Gluten Free Lavender Cake. This celebratory gluten-free cake is a wonderfully fragrant addition to any special occasion.
2 1/2 cups Gluten Free Flour
2.5 tsp baking powder
1/2 tsp salt
1 1/2 cups Castor sugar
1 cups whole organic Lavender milk*
1 cups oil
1/2 tsp vanilla bean paste
Heat oven to 160 degrees celcius.
Grease and line 4 equal sized cake tins.
Sift dry ingredients into bowl (not including sugar).
Combine lavender milk and oil in seperate jug.
Combine eggs and sugar and mix on medium speed for about 3 mins until pale.
Turn mixer on low and slowly pour in milk/oil combination.
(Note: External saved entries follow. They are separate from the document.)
/-- The pages of the ALWAYS domain. -/
def alwaysPages : List Nat :=
  (pageRows.filter fun p => !p.main).flatMap fun p => (List.range p.n).map fun i => (p.page + i) * 0x10000

/-- The cores run their sections of slot `i`, in the order of R425; the ALWAYS pages are READY. -/
def State.boot (s : State) (i : Nat) : State :=
  let s := [3, 2, 1, 0].foldl (fun s n =>
    ((s.loadCore n i).fset pFWC (FWC_CORE_STAT_STATE.nth n 0x40) 2).coreStarted n) { s with fwc.recovery := false }
  alwaysPages.foldl (fun s b => s.setStat b PAGE_STAT_READY true) s

/-! ### Activation, trial, commit, revert (R437-R441, R499) -/

/-- A STAGED slot that is not active, if there is one. -/
def State.stagedSlot (s : State) : Option Nat :=
  let b := s.bcr.2
  let i := s.inactive
  if b.slot i = 1 && s.fwc.stage = none then some i else none

/-- An activation is running. -/
def State.activating (s : State) : Bool := s.updState = 5 || s.updState = 6 || s.fwc.actStage != 0

/-- FW_ACTIVATE: its action, for slot `i`; an unknown action is refused, and the spec names no detail for it. -/
def fwActivate (i : Nat) (s : State) : State :=
  match s.payload i 0 1 with
  | 1 =>
    if s.activating then s.deny i 2
    else
      match s.stagedSlot with
      | none => s.deny i 1
      | some k => (s.respond i 0 [BitVec.ofNat 8 (bit s.emergency)]).beginActivation k
  | 2 => if s.updState = 7 then (s.respond i 0 [0]).commit else s.deny i 3
  | 3 =>
    if s.updState = 5 || s.updState = 6 || s.updState = 7 then (s.respond i 0 [0]).revert 9
    else
      match s.stagedSlot with
      | none => s.deny i 1
      | some k => ((s.respond i 0 [0]).setBcr fun b => b.setSlot k 4).setUpd 4 9
  | _ => { (s.deny i s.freeWord.1.toNat) with free := s.free + 1 }

/-- A request of FW_ACTIVATE with a given action. -/
def fwAction (slot : Fin 4) (a : Nat → Bool) (s : State) : State :=
  mbRow slot.val 0x51 (fun s => if a (s.payload slot.val 0 1) then fwActivate slot.val s else s) s

/-- ACTIVATE (R437, R438): ACTION 1, and any action that is not listed. -/
def execActivate (slot : Fin 4) (s : State) : Res := .next (fwAction slot (fun a => a != 2 && a != 3) s)

/-- CONFIRM (R437, R441). -/
def execConfirm (slot : Fin 4) (s : State) : Res := .next (fwAction slot (· = 2) s)

/-- CANCEL (R437, R441). -/
def execCancel (slot : Fin 4) (s : State) : Res := .next (fwAction slot (· = 3) s)

/-- PWR_PENDING_RELEASE (R439): EMERGENCY has been 0 for 10 s. -/
def execPwrPendingRelease (s : State) : Res :=
  if s.flag pFWC FWC_STAT_PWR_PENDING && !s.emergency then
    let s := s.fset pFWC FWC_STAT_PWR_PENDING 0
    .next ((if s.fwc.reverting then s else s.setUpd 5 0).actFrom s.fwc.actStage)
  else .next s

/-- TRIAL_EXPIRY (R441, R499): AUTO_CONFIRM commits, in an emergency once it is over; otherwise the trial reverts. -/
def execTrialExpiry (s : State) : Res :=
  if s.updState != 7 || s.fwc.commitDefer then .next s
  else
    let s := s.fset pFWC FWC_TRIAL_LEFT 0
    if !s.flag pFWC FWC_CTRL_AUTO_CONFIRM then .next (s.revert 0)
    else if s.emergency then .next { s with fwc.commitDefer := true }
    else .next s.commit

/-- DEFERRED_COMMIT (R499): EMERGENCY has been 0 for 10 s. -/
def execDeferredCommit (s : State) : Res :=
  .next (if s.fwc.commitDefer && s.updState = 7 && !s.emergency then s.commit else s)

/-! ### GET_INFO (R442) -/

/-- A slot in GET_INFO. The digest of a slot that holds no image of a possible length is a value the spec does not give. -/
def State.slotInfo (s : State) (i : Nat) : List Byte × State :=
  let st := s.bcr.2.slot i
  let d : List Byte × State :=
    if st = 0 || 3153920 < s.bodyLen i then s.freeBytes 32 else (s.imageDigest i, s)
  (natLe 1 st ++ natLe 1 (s.imgField i 0x0C 1) ++ [0, 0] ++ natLe 4 (s.imgField i 8 4) ++ d.1, d.2)

/-- A core in GET_INFO. -/
def State.coreInfo (s : State) (n : Nat) : List Byte :=
  natLe 1 (s.coreState n) ++ [0, 0, 0] ++ natLe 4 (s.fget pFWC (FWC_CORE_VER.nth n 0x40)) ++
    (List.range 8).flatMap fun j => natLe 4 (s.fget pFWC ((FWC_CORE_DIG.nth n 0x40).nth j 4))

/-- GET_INFO (R442): 244 bytes. -/
def execGetInfo (slot : Fin 4) (s : State) : Res :=
  .next (mbRow slot.val 0x10 (fun s =>
    let a := s.slotInfo 0
    let b := a.2.slotInfo 1
    let s := b.2
    s.respond slot.val 0 (natLe 1 (s.fget pFWC FWC_STAT_ACTIVE) ++ natLe 1 s.fuses.floor ++ natLe 1 s.updState ++ [0] ++
      a.1 ++ b.1 ++ [0, 1, 2, 3].flatMap s.coreInfo)) s)

/-! ### The log ring (R444) and the trace points (R446) -/

/-- Bytes of the log ring, and its place in shared SRAM (R419). -/
def ringSize : Nat := 0x40000
/-- First byte of the ring. -/
def ringBase : Nat := 0x300000

/-- FWL_OLDEST moves past the records that a ring written up to `wr` no longer holds whole. -/
def State.oldest (s : State) (wr old : Nat) : Nat → Nat
  | 0 => old
  | fuel + 1 =>
    if wr ≤ old + ringSize then old
    else
      let len := leNat (memBytes s.fwc.sram 0 (ringBase + old % ringSize) 2)
      s.oldest wr (old + max 8 len) fuel

/-- Writes bytes at the write point; they do not cross the ring's end. -/
def State.ringPut (s : State) (l : List Byte) : State :=
  let wr := s.pget pFWL FWL_WR
  let s := s.pset pFWL FWL_OLDEST (s.oldest (wr + l.length) (s.pget pFWL FWL_OLDEST) 256)
  let s := { s with fwc.sram := memPut s.fwc.sram 0 (ringBase + wr % ringSize) l }
  s.pset pFWL FWL_WR (wr + l.length)

/-- Fills the space at the ring's end where `n` bytes do not fit: a pad of which the spec gives LEN and CORE (log 1). -/
def State.ringPad (s : State) (n : Nat) : State :=
  let room := ringSize - s.pget pFWL FWL_WR % ringSize
  if n ≤ room then s
  else
    let f := s.freeBytes (room - 3)
    f.2.ringPut (natLe 2 room ++ [0xFF] ++ f.1)

/-- Appends a record of a core. -/
def State.logRecord (s : State) (n level : Nat) (body : List Byte) : State :=
  let pad := (8 - body.length % 8) % 8
  let len := 16 + body.length + pad
  let s := s.ringPad len
  let s := s.ringPut (natLe 2 len ++ natLe 1 n ++ natLe 1 level ++ natLe 4 s.fwc.logSeq.toNat ++
    natLe 8 s.tick.toNat ++ body ++ List.replicate pad 0)
  let s := { s with fwc.logSeq := s.fwc.logSeq + 1 }
  if level = 0 then s.raise pFWL 3 else s

/-- LOG_RECORD (R444): a running core writes a record at or below its threshold; a record holds at most 1,024 bytes. -/
def execLogRecord (core : FwCore) (level : Fin 5) (body : List Byte) (s : State) : Res :=
  let n := coreIdx core
  let low := (FWL_LEVEL_LEVEL0.get (s.rd (pFWL + 0x114) >>> (4 * n)))
  if s.runs n && (level.val ≤ low || level.val = 4) && body.length ≤ 1008 then .next (s.logRecord n level.val body)
  else .next s

/-- TRACE_POINT (R446): the core of the point's range reaches an enabled point. -/
def execTracePoint (point : BitVec 8) (arg : BitVec 32) (s : State) : Res :=
  let p := point.toNat
  let n := p / 64
  let on (f : Fld) : Bool := (s.rd (pTRC + f.off + p / 32 * 4)).getLsbD (p % 32)
  if s.runs n && on TRC_EN then
    let s := s.count pTRC (TRC_CNT.nth p 4)
    let s := ((s.fset pTRC TRC_LAST_POINT p).fset pTRC TRC_LAST_CORE n).fset pTRC TRC_LAST_ARG arg.toNat
    let s := s.logRecord n 4 (natLe 2 p ++ [0, 0] ++ natLe 4 arg.toNat)
    .next (if on TRC_IRQ then s.raise pTRC 3 else s)
  else .next s

end Sys2Proof.Machine
end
Stop mixer and fold in dry ingredients.
Pour into pans (never try to bake this cake as one cake, you must bake it in seperate pans or the GF flour won’t cook through before outside gets burnt)
Bake for approximately 35 mins, testing after 25 minutes with a skewer
*to make lavender milk, cut fresh lavender stalks off and submerge into nearly boiling milk-rest over night.
250 grams salted butter
250 grams unsalted butter
550 grams icing sugar
3 tsp lavender milk*
1/2 tsp salt
Cream butters on high for 10 minutes.
Add 150 grams of icing sugar and turn onto medium.
Repeat with remaining icing sugar.
Turn mixer on high and whip for 5 minutes.
Add milk and vanilla and mix.
Garnish cake with fresh lavender and fresh flowers from your garden.